* Problem description *
Going down the listing below, print exactly each line from the one with "def State.lockPair (s" up to and including the one with "commission := s.light.commission.set", and skip the rest.

* Extracted entries *
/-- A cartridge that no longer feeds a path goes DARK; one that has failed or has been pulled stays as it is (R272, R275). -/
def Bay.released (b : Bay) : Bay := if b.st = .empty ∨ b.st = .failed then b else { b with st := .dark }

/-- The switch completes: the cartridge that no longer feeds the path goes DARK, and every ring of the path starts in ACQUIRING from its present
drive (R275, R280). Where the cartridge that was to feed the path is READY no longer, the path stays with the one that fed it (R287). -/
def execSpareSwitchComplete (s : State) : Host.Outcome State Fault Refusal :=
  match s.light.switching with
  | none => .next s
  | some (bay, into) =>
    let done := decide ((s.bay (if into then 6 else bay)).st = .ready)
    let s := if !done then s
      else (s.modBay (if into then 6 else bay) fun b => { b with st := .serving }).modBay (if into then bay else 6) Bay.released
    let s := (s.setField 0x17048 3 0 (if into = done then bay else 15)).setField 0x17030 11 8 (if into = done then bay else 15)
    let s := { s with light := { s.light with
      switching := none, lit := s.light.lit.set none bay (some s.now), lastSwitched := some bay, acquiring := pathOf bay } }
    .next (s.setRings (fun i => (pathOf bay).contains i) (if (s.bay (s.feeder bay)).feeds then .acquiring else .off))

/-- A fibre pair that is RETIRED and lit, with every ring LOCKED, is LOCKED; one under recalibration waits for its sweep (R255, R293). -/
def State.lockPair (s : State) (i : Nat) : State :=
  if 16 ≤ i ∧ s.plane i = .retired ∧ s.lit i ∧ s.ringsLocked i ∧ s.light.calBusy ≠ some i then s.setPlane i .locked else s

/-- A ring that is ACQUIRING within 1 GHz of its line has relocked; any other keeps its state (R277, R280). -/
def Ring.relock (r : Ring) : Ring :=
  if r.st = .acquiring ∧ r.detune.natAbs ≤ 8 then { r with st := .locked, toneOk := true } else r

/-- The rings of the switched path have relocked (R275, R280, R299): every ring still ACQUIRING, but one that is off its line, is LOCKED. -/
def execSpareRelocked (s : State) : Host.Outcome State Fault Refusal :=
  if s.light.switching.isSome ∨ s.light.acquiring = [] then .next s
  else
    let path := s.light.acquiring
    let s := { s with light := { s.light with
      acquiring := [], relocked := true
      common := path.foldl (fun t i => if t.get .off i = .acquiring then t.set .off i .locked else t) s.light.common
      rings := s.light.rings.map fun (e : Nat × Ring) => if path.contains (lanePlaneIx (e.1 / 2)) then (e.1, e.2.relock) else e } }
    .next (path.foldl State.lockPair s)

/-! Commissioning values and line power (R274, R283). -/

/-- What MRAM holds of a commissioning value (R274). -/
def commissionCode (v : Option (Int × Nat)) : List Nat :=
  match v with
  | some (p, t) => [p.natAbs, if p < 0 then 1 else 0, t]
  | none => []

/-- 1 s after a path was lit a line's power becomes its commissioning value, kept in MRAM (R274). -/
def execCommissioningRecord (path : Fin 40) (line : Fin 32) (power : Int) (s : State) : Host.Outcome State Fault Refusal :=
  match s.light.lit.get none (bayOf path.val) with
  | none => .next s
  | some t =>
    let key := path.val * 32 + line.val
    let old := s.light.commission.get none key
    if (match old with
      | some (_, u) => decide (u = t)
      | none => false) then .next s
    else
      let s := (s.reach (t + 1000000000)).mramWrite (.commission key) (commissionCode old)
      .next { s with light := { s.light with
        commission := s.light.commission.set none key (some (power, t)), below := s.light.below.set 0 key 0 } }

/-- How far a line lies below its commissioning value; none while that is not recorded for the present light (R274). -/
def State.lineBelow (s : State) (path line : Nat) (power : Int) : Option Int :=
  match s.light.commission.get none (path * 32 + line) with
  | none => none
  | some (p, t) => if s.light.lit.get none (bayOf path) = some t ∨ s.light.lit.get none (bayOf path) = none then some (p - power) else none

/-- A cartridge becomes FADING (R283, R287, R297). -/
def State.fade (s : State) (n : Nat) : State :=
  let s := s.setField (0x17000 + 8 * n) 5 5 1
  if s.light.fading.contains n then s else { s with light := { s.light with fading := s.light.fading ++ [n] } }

---

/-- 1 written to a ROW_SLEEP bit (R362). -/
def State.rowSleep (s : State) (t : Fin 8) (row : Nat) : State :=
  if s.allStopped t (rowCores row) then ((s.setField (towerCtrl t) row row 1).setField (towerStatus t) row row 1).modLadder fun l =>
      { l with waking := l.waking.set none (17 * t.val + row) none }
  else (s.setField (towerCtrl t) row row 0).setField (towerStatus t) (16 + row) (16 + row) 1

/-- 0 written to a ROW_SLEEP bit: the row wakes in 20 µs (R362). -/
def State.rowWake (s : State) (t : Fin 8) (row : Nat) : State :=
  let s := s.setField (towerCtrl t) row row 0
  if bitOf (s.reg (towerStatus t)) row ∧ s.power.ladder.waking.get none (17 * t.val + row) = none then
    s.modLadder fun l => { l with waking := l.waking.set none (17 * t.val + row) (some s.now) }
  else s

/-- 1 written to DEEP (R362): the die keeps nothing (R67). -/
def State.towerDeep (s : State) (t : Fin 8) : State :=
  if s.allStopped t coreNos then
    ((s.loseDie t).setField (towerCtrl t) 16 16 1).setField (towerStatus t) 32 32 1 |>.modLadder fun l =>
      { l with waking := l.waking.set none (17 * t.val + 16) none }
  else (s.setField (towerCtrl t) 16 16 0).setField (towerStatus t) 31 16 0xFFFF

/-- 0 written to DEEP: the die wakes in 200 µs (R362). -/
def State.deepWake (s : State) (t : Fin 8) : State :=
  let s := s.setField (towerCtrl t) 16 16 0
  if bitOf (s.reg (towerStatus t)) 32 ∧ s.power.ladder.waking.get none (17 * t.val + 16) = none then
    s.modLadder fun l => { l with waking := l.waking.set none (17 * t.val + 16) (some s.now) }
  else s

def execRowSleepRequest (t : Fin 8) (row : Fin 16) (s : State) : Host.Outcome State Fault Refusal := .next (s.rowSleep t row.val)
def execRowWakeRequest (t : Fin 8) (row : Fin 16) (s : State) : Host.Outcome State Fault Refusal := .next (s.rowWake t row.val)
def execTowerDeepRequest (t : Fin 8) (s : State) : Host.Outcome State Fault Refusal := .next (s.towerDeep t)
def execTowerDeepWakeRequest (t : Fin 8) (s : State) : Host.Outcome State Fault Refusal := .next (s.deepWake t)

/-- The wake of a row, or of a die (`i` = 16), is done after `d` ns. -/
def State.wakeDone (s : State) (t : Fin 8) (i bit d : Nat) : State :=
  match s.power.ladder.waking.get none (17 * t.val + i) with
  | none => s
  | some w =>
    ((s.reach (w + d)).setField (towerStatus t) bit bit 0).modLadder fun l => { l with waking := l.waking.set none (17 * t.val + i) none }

* Task output *
def State.lockPair (s : State) (i : Nat) : State :=
  if 16 ≤ i ∧ s.plane i = .retired ∧ s.lit i ∧ s.ringsLocked i ∧ s.light.calBusy ≠ some i then s.setPlane i .locked else s

/-- A ring that is ACQUIRING within 1 GHz of its line has relocked; any other keeps its state (R277, R280). -/
def Ring.relock (r : Ring) : Ring :=
  if r.st = .acquiring ∧ r.detune.natAbs ≤ 8 then { r with st := .locked, toneOk := true } else r

/-- The rings of the switched path have relocked (R275, R280, R299): every ring still ACQUIRING, but one that is off its line, is LOCKED. -/
def execSpareRelocked (s : State) : Host.Outcome State Fault Refusal :=
  if s.light.switching.isSome ∨ s.light.acquiring = [] then .next s
  else
    let path := s.light.acquiring
    let s := { s with light := { s.light with
      acquiring := [], relocked := true
      common := path.foldl (fun t i => if t.get .off i = .acquiring then t.set .off i .locked else t) s.light.common
      rings := s.light.rings.map fun (e : Nat × Ring) => if path.contains (lanePlaneIx (e.1 / 2)) then (e.1, e.2.relock) else e } }
    .next (path.foldl State.lockPair s)

/-! Commissioning values and line power (R274, R283). -/

/-- What MRAM holds of a commissioning value (R274). -/
def commissionCode (v : Option (Int × Nat)) : List Nat :=
  match v with
  | some (p, t) => [p.natAbs, if p < 0 then 1 else 0, t]
  | none => []

/-- 1 s after a path was lit a line's power becomes its commissioning value, kept in MRAM (R274). -/
def execCommissioningRecord (path : Fin 40) (line : Fin 32) (power : Int) (s : State) : Host.Outcome State Fault Refusal :=
  match s.light.lit.get none (bayOf path.val) with
  | none => .next s
  | some t =>
    let key := path.val * 32 + line.val
    let old := s.light.commission.get none key
    if (match old with
      | some (_, u) => decide (u = t)
      | none => false) then .next s
    else
      let s := (s.reach (t + 1000000000)).mramWrite (.commission key) (commissionCode old)
      .next { s with light := { s.light with
        commission := s.light.commission.set none key (some (power, t)), below := s.light.below.set 0 key 0 } }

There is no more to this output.